I think it shows a deeper problem. Data retention was active already (PRISM is one of the programs that are known), but in the hand of the intelligence agencies. Police departements were envious of the capabilities of the agencies (and probably got some information considered useful from them) and rallied for their own data retention programs, but they had to be legal to be admissible in court.

So in each country where the Minister of Interior affairs or a top police officer was always pressuring for a data retetion law, there was probably a data retention program already in place, whose results were just unusable in public (e.g. in court).

go4t (-1)

Anonymous Coward | about 6 months ago | (#46693847)

pe0ple's faces is it attempts to

We need another cold war (4, Insightful)

GodfatherofSoul (174979) | about 6 months ago | (#46694015)

Those European communists appear to be stealing our freedom.

Re:We need another cold war (2)

Opportunist (166417) | about 6 months ago | (#46694187)

Well, the price of freedom is vigilance.

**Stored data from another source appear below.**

/-- GMAC_BIND, GMAC_ENABLE, ATTIC_UPDATE_START, ATTIC_IMAGE_CHECKED, ATTIC_SECTOR_ERASED, ATTIC_PAGE_PROGRAMMED,
ATTIC_READBACK_DONE and READ_ADDR (R518, R520, R525, R527, R528, R532): a bind to a finished session makes a key, EN 0
discards the keys; an update checks, erases, programs the body, reads it back and writes the header last, with the next SEQ;
the bytes read are those of the Attic. -/
def Obligations.KeysAndBanks : Prop :=
  (∀ s x (v : Word), s.pow.hubOn = true → bitAt v.toNat 0 = true → bitAt v.toNat 1 = true →
      sessionOf s (s.rn rIDENT_GMAC_SESSION) = some x → x.finished = true → s.dial < 2 ^ 64 →
    Answers (.gmacBind v) s (fun t =>
      t.ident.cur.isSome = true ∧ t.ident.prev = s.ident.cur ∧ t.fv fIDENT_GMAC_STATUS_ACTIVE = 1
        ∧ t.fv fIDENT_GMAC_STATUS_PREV_VALID = b2n s.ident.cur.isSome
        ∧ t.fv fIDENT_GMAC_STATUS_EPOCH = (s.fv fIDENT_GMAC_STATUS_EPOCH + 1) % 2 ^ 16
        ∧ t.pair rIDENT_GMAC_FROM_LO rIDENT_GMAC_FROM_HI = s.dial ∧ t.fv fIDENT_GMAC_CTRL_EN = 1
        ∧ SameRegsBut s t [rIDENT_GMAC_CTRL, rIDENT_GMAC_STATUS, rIDENT_GMAC_FROM_LO, rIDENT_GMAC_FROM_HI])) ∧
  (∀ s (v : Word), s.pow.hubOn = true → bitAt v.toNat 0 = true → bitAt v.toNat 1 = true →
      (∀ x, sessionOf s (s.rn rIDENT_GMAC_SESSION) = some x → x.finished = false) →
    Answers (.gmacBind v) s (fun t =>
      t.ident = s.ident ∧ t.fv fATTIC_EVENT_GMAC_REFUSED = 1
        ∧ t.rn rIDENT_GMAC_STATUS = s.rn rIDENT_GMAC_STATUS)) ∧
  (∀ s (v : Word), s.pow.hubOn = true → bitAt v.toNat 0 = true → bitAt v.toNat 1 = false →
    Answers (.gmacEnable v) s (fun t =>
      t.fv fIDENT_GMAC_CTRL_EN = 1 ∧ t.ident = s.ident ∧ SameRegsBut s t [rIDENT_GMAC_CTRL])) ∧
  (∀ s (v : Word) k, s.pow.hubOn = true → bitAt v.toNat 0 = false → bitAt v.toNat 1 = false → s.ident.cur = some k →
    Answers (.gmacEnable v) s (fun t =>
      t.fv fIDENT_GMAC_CTRL_EN = 0 ∧ t.ident.cur = none ∧ t.ident.prev = none ∧ t.fv fIDENT_GMAC_STATUS_ACTIVE = 0
        ∧ t.isl.inbox = s.isl.inbox ++ [(faultCode 0x08 0 0x0008, 0)])) ∧
  (∀ s (v : Word) part body, s.pow.hubOn = true → bitAt v.toNat 16 = true → part = bitsOf v.toNat 17 1 →
      bitsOf v.toNat 0 16 = 0xA771 → s.fv fATTIC_UPD_STATUS_STATE ≠ 1 →
      lpRange s (updSrc s) (s.fv fATTIC_UPD_LEN_BYTES) = true → body = leNat (memRead s (updSrc s + 0x0C) 4) →
      body ≤ bankSize part → s.fv fATTIC_UPD_LEN_BYTES = round256 (64 + body) → s.fv fATTIC_STATUS_CONFIG_EMPTY = 0 →
    Answers (.atticUpdateStart v) s (fun t =>
      t.fv fATTIC_UPD_STATUS_STATE = 1 ∧ t.fv fATTIC_UPD_STATUS_RESULT = 0 ∧ t.fv fATTIC_UPD_STATUS_PAGES = 0
        ∧ t.fv fATTIC_UPD_STATUS_BANK
          = (if part = 1 then 1 - s.fv fGLB_BOOT_STATUS_BANK else 1 - s.fv fATTIC_STATUS_CFG_BANK)
        ∧ t.attic.upd.map (fun u => (u.part, u.src, u.length, u.step)) = some (part, updSrc s, body, 0)
        ∧ t.attic.bytes = s.attic.bytes ∧ SameRegsBut s t [rATTIC_UPD_STATUS])) ∧
  (∀ s (v : Word), s.pow.hubOn = true → bitAt v.toNat 16 = true → s.fv fATTIC_UPD_STATUS_STATE ≠ 1 →
      bitsOf v.toNat 0 16 ≠ 0xA771 ∨ lpRange s (updSrc s) (s.fv fATTIC_UPD_LEN_BYTES) = false
        ∨ bankSize (bitsOf v.toNat 17 1) < leNat (memRead s (updSrc s + 0x0C) 4)
        ∨ s.fv fATTIC_UPD_LEN_BYTES ≠ round256 (64 + leNat (memRead s (updSrc s + 0x0C) 4)) →
    Answers (.atticUpdateStart v) s (fun t =>
      t.fv fATTIC_UPD_STATUS_RESULT = 1 ∧ t.attic.upd = none ∧ t.attic.bytes = s.attic.bytes
        ∧ t.attic.erased = s.attic.erased ∧ t.fv fATTIC_EVENT_UPD_DONE = 1
        ∧ t.isl.inbox = s.isl.inbox ++ [(faultCode 0x08 0 0x0004, 0)])) ∧
  (∀ s (v : Word), s.pow.hubOn = true → bitAt v.toNat 16 = true → s.fv fATTIC_UPD_STATUS_STATE = 1 →
    Answers (.atticUpdateStart v) s (fun t =>
      t.fv fATTIC_UPD_STATUS_RESULT = 1 ∧ t.attic = s.attic ∧ t.fv fATTIC_UPD_STATUS_STATE = 1
        ∧ t.isl.inbox = s.isl.inbox ++ [(faultCode 0x08 0 0x0004, 0)] ∧ SameRegsBut s t [rATTIC_UPD_STATUS])) ∧
  (∀ s u sigOk, s.pow.hubOn = true → s.attic.upd = some u → u.step = 0 → imageOk s u sigOk = true →
    Answers (.atticImageChecked sigOk) s (fun t =>
      t.attic.upd = some { u with step := 1, header := memRead s u.src 64, crc := leAt (memRead s u.src 64) 0x1C 4 }
        ∧ t.regs = s.regs ∧ t.attic.bytes = s.attic.bytes)) ∧
  (∀ s u sigOk, s.pow.hubOn = true → s.attic.upd = some u → u.step = 0 → imageOk s u sigOk = false →
    Answers (.atticImageChecked sigOk) s (fun t =>
      t.attic.upd = none ∧ t.fv fATTIC_UPD_STATUS_RESULT = 1 ∧ t.attic.bytes = s.attic.bytes
        ∧ t.attic.erased = s.attic.erased ∧ t.fv fATTIC_EVENT_UPD_DONE = 1
        ∧ t.isl.inbox = s.isl.inbox ++ [(faultCode 0x08 0 0x0004, 0)])) ∧
  (∀ s u k, s.pow.hubOn = true → s.attic.upd = some u → u.step = 1 → u.part ≤ 1 → u.bank ≤ 1 →
      u.next < ceilDiv (64 + u.length) 65536 → u.length ≤ bankSize u.part - 64 →
      k = bankBase u.part u.bank / 65536 + u.next →
    Answers .atticSectorErased s (fun t =>
      (∀ i, i < 65536 → atticByte t (k * 65536 + i) = 0xFF)
        ∧ (u.next = 0 → bankValid t u.part u.bank = false)
        ∧ t.attic.upd = some (if u.next + 1 < ceilDiv (64 + u.length) 65536 then { u with next := u.next + 1 }
            else { u with step := 2, next := 0 }))) ∧
  (∀ s u lo hi, s.pow.hubOn = true → s.attic.upd = some u → u.step = 2 → lo = max 64 (256 * u.next) →
      hi = min (64 + u.length) (256 * (u.next + 1)) →
    Answers .atticPageProgrammed s (fun t =>
      t.attic.bytes = atticPut (bankBase u.part u.bank + lo) (memRead s (u.src + lo) (hi - lo)) s.attic.bytes
        ∧ t.fv fATTIC_UPD_STATUS_PAGES
          = satTo (2 ^ fATTIC_UPD_STATUS_PAGES.width - 1) (s.fv fATTIC_UPD_STATUS_PAGES + 1)
        ∧ t.attic.upd = some (if u.next + 1 < ceilDiv (64 + u.length) 256 then { u with next := u.next + 1 }
            else { u with step := 3, next := 0 })
        ∧ SameRegsBut s t [rATTIC_UPD_STATUS])) ∧
  (∀ s u, s.pow.hubOn = true → s.attic.upd = some u → u.step = 4 → u.part ≤ 1 → u.bank ≤ 1 →
    Answers .atticPageProgrammed s (fun t =>
      t.attic.bytes = atticPut (bankBase u.part u.bank) (newHeader s u) s.attic.bytes ∧ t.attic.upd = none
        ∧ bankValid t u.part u.bank = true ∧ bankSeq t u.part u.bank = updSeq s u.part
        ∧ t.fv fATTIC_UPD_STATUS_RESULT = 0 ∧ t.fv fATTIC_UPD_STATUS_STATE = 2 ∧ t.fv fATTIC_EVENT_UPD_DONE = 1)) ∧
  (∀ s u, s.pow.hubOn = true → s.attic.upd = some u → u.step = 3 →
      (crc32c (atticRead s (bankBase u.part u.bank + 64) u.length)).toNat = u.crc →
    Answers (.atticReadbackDone true) s (fun t => t.attic.upd = some { u with step := 4 } ∧ t.regs = s.regs)) ∧
  (∀ s u held, s.pow.hubOn = true → s.attic.upd = some u → u.step = 3 →
      held = false ∨ (crc32c (atticRead s (bankBase u.part u.bank + 64) u.length)).toNat ≠ u.crc →
    Answers (.atticReadbackDone held) s (fun t =>
      t.attic.upd = none ∧ t.fv fATTIC_UPD_STATUS_RESULT = 2 ∧ t.attic.bytes = s.attic.bytes
        ∧ t.isl.inbox = s.isl.inbox ++ [(faultCode 0x08 0 0x0005, 0)])) ∧
  (∀ s (v : Word), s.pow.hubOn = true →
    Answers (.readAddr v) s (fun t =>
      t.fv fATTIC_READ_ADDR_ADDR = bitsOf v.toNat 8 18 ∧ t.attic = s.attic
        ∧ ∀ i < 64, t.rn (rATTIC_READ_DATA i) = leNat (atticRead s (bitsOf v.toNat 8 18 * 256 + 4 * i) 4)))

If you don't watch over it, it will be taken from you.

Doesn't take those pesky evil Commies for that, your own government is plenty if you let it run amok unchecked.

Re:We need another cold war (0)

Anonymous Coward | about 6 months ago | (#46699381)

You don't realize your freedom is in the Cloud now. Good-bye to personal property.

Re:We need another cold war (0)

Anonymous Coward | about 6 months ago | (#46699749)

And you will have pry it from my cold, dead hands! Soon the Russians think we are all Slavs, occupy and we get to live in the Ender's word. Then you get your freedom back very easily, for I will have cold, dead and bloody hands then.

Company data vs Big Gov Data (1)

onproton (3434437) | about 6 months ago | (#46695503)

The US currently has no law that requires companies to retain data, but they all pretty much do anyway. It's interesting because somehow requiring companies to retain data "stifles free speech" but the actual government collecting it in massive databases is apparently A-Okay!